Aim of the exercise →
Search term "ofNat": copy each line of the data containing it.

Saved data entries
========================
-- ==== Sys2Proof/Machine/Vector.lean ====
section
/-!
DEFINITION. The lattice vector instructions (Table 75, R217 to R238): one meaning for each, over the shapes of Lanes.
-/

namespace Sys2Proof.Machine

/-- NOP: nothing but its step. -/
def execNop (e : Fin 32) (f : FmtA) (s : State) : Out := .next (lveStep s e (.nop e f) fun c l _ =>
  .ok l c.frame 0)

/-- VADD: (a + b) mod 2^EW. -/
def execVadd (e : Fin 32) (f : FmtA) (s : State) : Out := .next (lveStep s e (.vadd e f) fun c l _ =>
  linAB c l f fun a b => (a + b) % 2 ^ ew f.w)

/-- VSUB: (a − b) mod 2^EW. -/
def execVsub (e : Fin 32) (f : FmtA) (s : State) : Out := .next (lveStep s e (.vsub e f) fun c l _ =>
  linAB c l f fun a b => (a + (2 ^ ew f.w - b)) % 2 ^ ew f.w)

/-- VMADD: (a + b) mod q. -/
def execVmadd (e : Fin 32) (f : FmtA) (s : State) : Out := .next (lveStep s e (.vmadd e f) fun c l _ =>
  linMod c l f fun q a b => (a + b) % q)

/-- VMSUB: (a − b) mod q. -/
def execVmsub (e : Fin 32) (f : FmtA) (s : State) : Out := .next (lveStep s e (.vmsub e f) fun c l _ =>
  linMod c l f fun q a b => (a + (q - b % q)) % q)

/-- VMMUL: (a · b) mod q, arithmetic shares. -/
def execVmmul (e : Fin 32) (f : FmtA) (s : State) : Out := .next (lveStep s e (.vmmul e f) fun c l _ =>
  gad1 c l f false false fun q a b => a * b % q)

/-- VMMULM: (a · b · 2^−EW) mod q, arithmetic shares. -/
def execVmmulm (e : Fin 32) (f : FmtA) (s : State) : Out := .next (lveStep s e (.vmmulm e f) fun c l _ =>
  gad1 c l f false false (montMul f.w))

/-- VMMULT: (a · t) mod q with the public vector at the IMM address. -/
def execVmmult (e : Fin 32) (f : FmtA) (s : State) : Out := .next (lveStep s e (.vmmult e f) fun c l _ =>
  withTable c l f [f.vd.val] fun q t =>
    .ok (putV l f.vd.val (linReg l f (getV l f.vd.val) fun k e => lanesIn l f f.va k e * t e % q)) c.frame 0)

/-- VBFLY: with tt = w · VA, VD becomes VD + tt and VA becomes VD − tt, mod q. -/
def execVbfly (e : Fin 32) (f : FmtA) (s : State) : Out := .next (lveStep s e (.vbfly e f) fun c l base =>
  butterfly c l f base fun q a b w => ((a + w * b) % q, (a + (q - w * b % q)) % q))

/-- VIBFLY: VD becomes VD + VA and VA becomes w · (VD − VA), mod q. -/
def execVibfly (e : Fin 32) (f : FmtA) (s : State) : Out := .next (lveStep s e (.vibfly e f) fun c l base =>
  butterfly c l f base fun q a b w => ((a + b) % q, w * (a + (q - b % q)) % q))

/-- VSADD: saturating add. -/
def execVsadd (e : Fin 32) (f : FmtA) (s : State) : Out := .next (lveStep s e (.vsadd e f) fun c l _ =>
  linAB c l f (satAddLane f.w (f.imm.getLsbD 0)))

/-- VSSUB: saturating subtract. -/
def execVssub (e : Fin 32) (f : FmtA) (s : State) : Out := .next (lveStep s e (.vssub e f) fun c l _ =>
  linAB c l f (satSubLane f.w (f.imm.getLsbD 0)))

/-- VRSHR: rounding right shift. -/
def execVrshr (e : Fin 32) (f : FmtA) (s : State) : Out := .next (lveStep s e (.vrshr e f) fun c l _ =>
  linAB c l f fun a _ => roundShift f.w (f.imm.getLsbD 8) (bits f.imm.toNat 0 5) a)

/-- VCMPR: compress; arithmetic shares in, Boolean shares out. -/
def execVcmpr (e : Fin 32) (f : FmtA) (s : State) : Out := .next (lveStep s e (.vcmpr e f) fun c l _ =>
  gad1 c l f false true fun q a _ => compress (bits f.imm.toNat 0 5) q a)

/-- VDCMPR: decompress; Boolean shares in, arithmetic shares out, in 0 to q − 1 (R229). -/
def execVdcmpr (e : Fin 32) (f : FmtA) (s : State) : Out := .next (lveStep s e (.vdcmpr e f) fun c l _ =>
  gad1 c l f true false fun q a _ => decompress (bits f.imm.toNat 0 5) q a % q)

/-- VP2R: Power2Round; high part to VD, low part to VD + 1. -/
def execVp2r (e : Fin 32) (f : FmtA) (s : State) : Out := .next (lveStep s e (.vp2r e f) fun c l _ =>
  gad2 c l f (fun _ => false) (power2Round (bits f.imm.toNat 0 5)))

/-- VDEC: Decompose; high part to VD, low part to VD + 1; 2 · γ2 at or above q faults (R237). -/
def execVdec (e : Fin 32) (f : FmtA) (s : State) : Out := .next (lveStep s e (.vdec e f) fun c l _ =>
  gad2 c l f (fun q => decide (q ≤ 2 * bits f.imm.toNat 0 24)) (decompose (bits f.imm.toNat 0 24)))

/-- VCACC: min(VD + a, SAT), unsigned (R229). -/
def execVcacc (e : Fin 32) (f : FmtA) (s : State) : Out := .next (lveStep s e (.vcacc e f) fun c l _ =>
  .ok (putV l f.vd.val (linReg l f (getV l f.vd.val) fun k e =>
    min (lanesIn l f f.vd k e + lanesIn l f f.va k e) (bits f.imm.toNat 0 24))) c.frame 0)

/-- VSEL: P[PG] bit e selects a or b in every lane (R220). -/
def execVsel (e : Fin 32) (f : FmtA) (s : State) : Out := .next (lveStep s e (.vsel e f) fun c l _ =>
  let r := fun k e => if active l f.pg.val e then lanesIn l f f.va k e else lanesIn l f f.vb k e
  .ok (putV l f.vd.val (destReg f.w (fun _ => true) false (getV l f.vd.val) (upTo l.d 0 (r 0)) (upTo l.d 1 (r 1))
    (upTo l.d 2 (r 2)))) c.frame 0)

/-- VAND. -/
def execVand (e : Fin 32) (f : FmtA) (s : State) : Out := .next (lveStep s e (.vand e f) fun c l _ =>
  linAB c l f fun a b => Nat.land a b)

/-- VOR. -/
def execVor (e : Fin 32) (f : FmtA) (s : State) : Out := .next (lveStep s e (.vor e f) fun c l _ =>
  linAB c l f fun a b => Nat.lor a b)

/-- VXOR: exact on Boolean shares. -/
def execVxor (e : Fin 32) (f : FmtA) (s : State) : Out := .next (lveStep s e (.vxor e f) fun c l _ =>
  linAB c l f fun a b => Nat.xor a b)

/-- VSHL: (a << s) mod 2^EW. -/
def execVshl (e : Fin 32) (f : FmtA) (s : State) : Out := .next (lveStep s e (.vshl e f) fun c l _ =>
  linAB c l f fun a _ => a * 2 ^ bits f.imm.toNat 0 5 % 2 ^ ew f.w)

/-- VSHR: a >> s. -/
def execVshr (e : Fin 32) (f : FmtA) (s : State) : Out := .next (lveStep s e (.vshr e f) fun c l _ =>
  linAB c l f fun a _ => a / 2 ^ bits f.imm.toNat 0 5)

/-- VB2A: Boolean shares of x to arithmetic shares of x mod q (R230). -/
def execVb2a (e : Fin 32) (f : FmtA) (s : State) : Out := .next (lveStep s e (.vb2a e f) fun c l _ =>
  gad1 c l f true false fun q a _ => a % q)

/-- VA2B: arithmetic shares to Boolean shares of the value in 0 to q − 1 (R230). -/
def execVa2b (e : Fin 32) (f : FmtA) (s : State) : Out := .next (lveStep s e (.va2b e f) fun c l _ =>
  gad1 c l f false true fun q a _ => a % q)

/-- VREF: fresh shares of the same value; a copy at order 0 (R230). -/
def execVref (e : Fin 32) (f : FmtA) (s : State) : Out := .next (lveStep s e (.vref e f) fun c l _ =>
  if f.imm.getLsbD 0 then
    .ok (putV (drew l (maskCount l 1)) f.vd.val
      (gadReg l f true 1 0 (getV l f.vd.val) fun e => unshared f.w l.d true 1 (getV l f.va.val) e)) c.frame 0
  else gad1 c l f false false fun _ a _ => a)

/-- VUNMASK: the unshared value into plane 0, planes 1 and 2 zero (R230). -/
def execVunmask (e : Fin 32) (f : FmtA) (s : State) : Out := .next (lveStep s e (.vunmask e f) fun c l _ =>
  if f.imm.getLsbD 0 then pubV c l f fun e => unshared f.w l.d true 1 (getV l f.va.val) e
  else match modulus l f with
    | none => faultV c l 0 0 [f.vd.val]
    | some q => pubV c l f fun e => unshared f.w l.d false q (getV l f.va.val) e)

/-- VMOV. -/
def execVmov (e : Fin 32) (f : FmtA) (s : State) : Out := .next (lveStep s e (.vmov e f) fun c l _ =>
  linAB c l f fun a _ => a)

/-- VLI: IMM in every active lane. -/
def execVli (e : Fin 32) (f : FmtA) (s : State) : Out := .next (lveStep s e (.vli e f) fun c l _ =>
  pubV c l f fun _ => bits f.imm.toNat 0 24)

/-- VIOTA: (IMM + e) mod 2^EW. -/
def execViota (e : Fin 32) (f : FmtA) (s : State) : Out := .next (lveStep s e (.viota e f) fun c l _ =>
  pubV c l f fun i => (bits f.imm.toNat 0 24 + i) % 2 ^ ew f.w)

/-- VBCAST: S[SA] mod 2^EW. -/
def execVbcast (e : Fin 32) (f : FmtA) (s : State) : Out := .next (lveStep s e (.vbcast e f) fun c l _ =>
  pubV c l f fun _ => (getS l (f.va.val % 16)).toNat % 2 ^ ew f.w)

/-- VEXT: S[SD] becomes lane IMM of VA, zero-extended. -/
def execVext (e : Fin 32) (f : FmtA) (s : State) : Out := .next (lveStep s e (.vext e f) fun c l _ =>
  .ok (putS l (f.vd.val % 16) (BitVec.ofNat 32 (lanesIn l f f.va 0 (bits f.imm.toNat 0 6)))) c.frame 0)

/-- VCMP: predicate from a comparison (R226). -/
def execVcmp (e : Fin 32) (f : FmtA) (s : State) : Out := .next (lveStep s e (.vcmp e f) fun c l _ =>
  pubP c l f fun i => condHolds f.w (bits f.imm.toNat 0 3) (lanesIn l f f.va 0 i) (lanesIn l f f.vb 0 i))

/-- VCMPI: predicate from a comparison with IMM[31:8]. -/
def execVcmpi (e : Fin 32) (f : FmtA) (s : State) : Out := .next (lveStep s e (.vcmpi e f) fun c l _ =>
  pubP c l f fun i => condHolds f.w (bits f.imm.toNat 0 3) (lanesIn l f f.va 0 i) (bits f.imm.toNat 8 24))

/-- VNORM: |centred(a, q)| ≥ bound. -/
def execVnorm (e : Fin 32) (f : FmtA) (s : State) : Out := .next (lveStep s e (.vnorm e f) fun c l _ =>
  match modulus l f with
    | none => .fault 0 0 (putP l (f.vd.val % 8) 0) c.frame
    | some q => pubP c l f fun i => decide (bits f.imm.toNat 0 24 ≤ (centred (lanesIn l f f.va 0 i) q).natAbs))

/-- PLOG: 0 AND, 1 OR, 2 XOR, 3 PA AND NOT PB. -/
def execPlog (e : Fin 32) (f : FmtA) (s : State) : Out := .next (lveStep s e (.plog e f) fun c l _ =>
  let x := getP l (f.va.val % 8)
  let y := getP l (f.vb.val % 8)
  let r := match bits f.imm.toNat 0 2 with
    | 0 => x &&& y
    | 1 => x ||| y
    | 2 => x ^^^ y
    | _ => x &&& ~~~y
  .ok (putP l (f.vd.val % 8) (if f.w then r &&& 0xFFFFFFFF else r)) c.frame 0)

/-- PFIRST: bits 0 to n − 1 set, the rest zero. -/
def execPfirst (e : Fin 32) (f : FmtA) (s : State) : Out := .next (lveStep s e (.pfirst e f) fun c l _ =>
  .ok (putP l (f.vd.val % 8) (BitVec.ofNat 64 (2 ^ bits f.imm.toNat 0 7 - 1))) c.frame 0)

/-- PCNT: the bits set among bits 0 to L − 1. -/
def execPcnt (e : Fin 32) (f : FmtA) (s : State) : Out := .next (lveStep s e (.pcnt e f) fun c l _ =>
  let n := ((List.range (laneCount f.w)).filter fun i => (getP l (f.va.val % 8)).getLsbD i).length
  .ok (putS l (f.vd.val % 16) (BitVec.ofNat 32 n)) c.frame 0)

/-- QSET: writes Q[QM] (R221). -/
def execQset (e : Fin 32) (f : FmtA) (s : State) : Out := .next (lveStep s e (.qset e f) fun c l _ =>
  .ok (putQ l f.qm.val (BitVec.ofNat 24 f.imm.toNat)) c.frame 0)

/-- VLD: contiguous load of NF fields. -/
def execVld (e : Fin 32) (f : FmtM) (s : State) : Out := .next (lveStep s e (.vld e f) fun c l _ => loadM c l f false)

/-- VST: contiguous store of NF fields. -/
def execVst (e : Fin 32) (f : FmtM) (s : State) : Out := .next (lveStep s e (.vst e f) fun c l _ => storeM c l f false)

/-- VGTH: gather of NF-field structures. -/
def execVgth (e : Fin 32) (f : FmtM) (s : State) : Out := .next (lveStep s e (.vgth e f) fun c l _ => loadM c l f true)

/-- VSCT: scatter of NF-field structures; the higher lane remains (R233). -/
def execVsct (e : Fin 32) (f : FmtM) (s : State) : Out := .next (lveStep s e (.vsct e f) fun c l _ => storeM c l f true)

/-- VLDP: packed load (R234). -/
def execVldp (e : Fin 32) (f : FmtM) (s : State) : Out := .next (lveStep s e (.vldp e f) fun c l _ => loadPacked c l f)

/-- VSTP: packed store (R234). -/
def execVstp (e : Fin 32) (f : FmtM) (s : State) : Out := .next (lveStep s e (.vstp e f) fun c l _ => storePacked c l f)

/-- SLI: S[SD] = IMM. -/
def execSli (e : Fin 32) (f : FmtS) (s : State) : Out := .next (lveStep s e (.sli e f) fun c l _ =>
  .ok (putS l f.sd.val f.imm) c.frame 0)

/-- SALU: S[SD] = S[SA] op y. -/
def execSalu (e : Fin 32) (f : FmtS) (s : State) : Out := .next (lveStep s e (.salu e f) fun c l _ =>
  .ok (putS l f.sd.val (saluOp f.fn.val (getS l f.sa.val) (if f.i then f.imm else getS l f.sb.val))) c.frame 0)

/-- SLD: S[SD] = the frame word; a fault leaves SD zero (R237, R238). -/
def execSld (e : Fin 32) (f : FmtS) (s : State) : Out := .next (lveStep s e (.sld e f) fun c l _ =>
  let a := scalarAddr l f
  if elemOk (lveFrame c) 4 a then .ok (putS l f.sd.val (BitVec.ofNat 32 (readSpace c false a 4))) c.frame 0
  else .fault 0 a (putS l f.sd.val 0) c.frame)

/-- SST: the frame word = S[SD]. -/
def execSst (e : Fin 32) (f : FmtS) (s : State) : Out := .next (lveStep s e (.sst e f) fun c l _ =>
  let a := scalarAddr l f
  if elemOk (lveFrame c) 4 a then .ok l (memWrite 0 c.frame a (leBytes 4 (getS l f.sd.val).toNat)) 0
  else .fault 0 a l c.frame)

end Sys2Proof.Machine
end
========================
Response to the exercise →
  .ok (putS l (f.vd.val % 16) (BitVec.ofNat 32 (lanesIn l f f.va 0 (bits f.imm.toNat 0 6)))) c.frame 0)
  .ok (putP l (f.vd.val % 8) (BitVec.ofNat 64 (2 ^ bits f.imm.toNat 0 7 - 1))) c.frame 0)
  .ok (putS l (f.vd.val % 16) (BitVec.ofNat 32 n)) c.frame 0)
  .ok (putQ l f.qm.val (BitVec.ofNat 24 f.imm.toNat)) c.frame 0)
  if elemOk (lveFrame c) 4 a then .ok (putS l f.sd.val (BitVec.ofNat 32 (readSpace c false a 4))) c.frame 0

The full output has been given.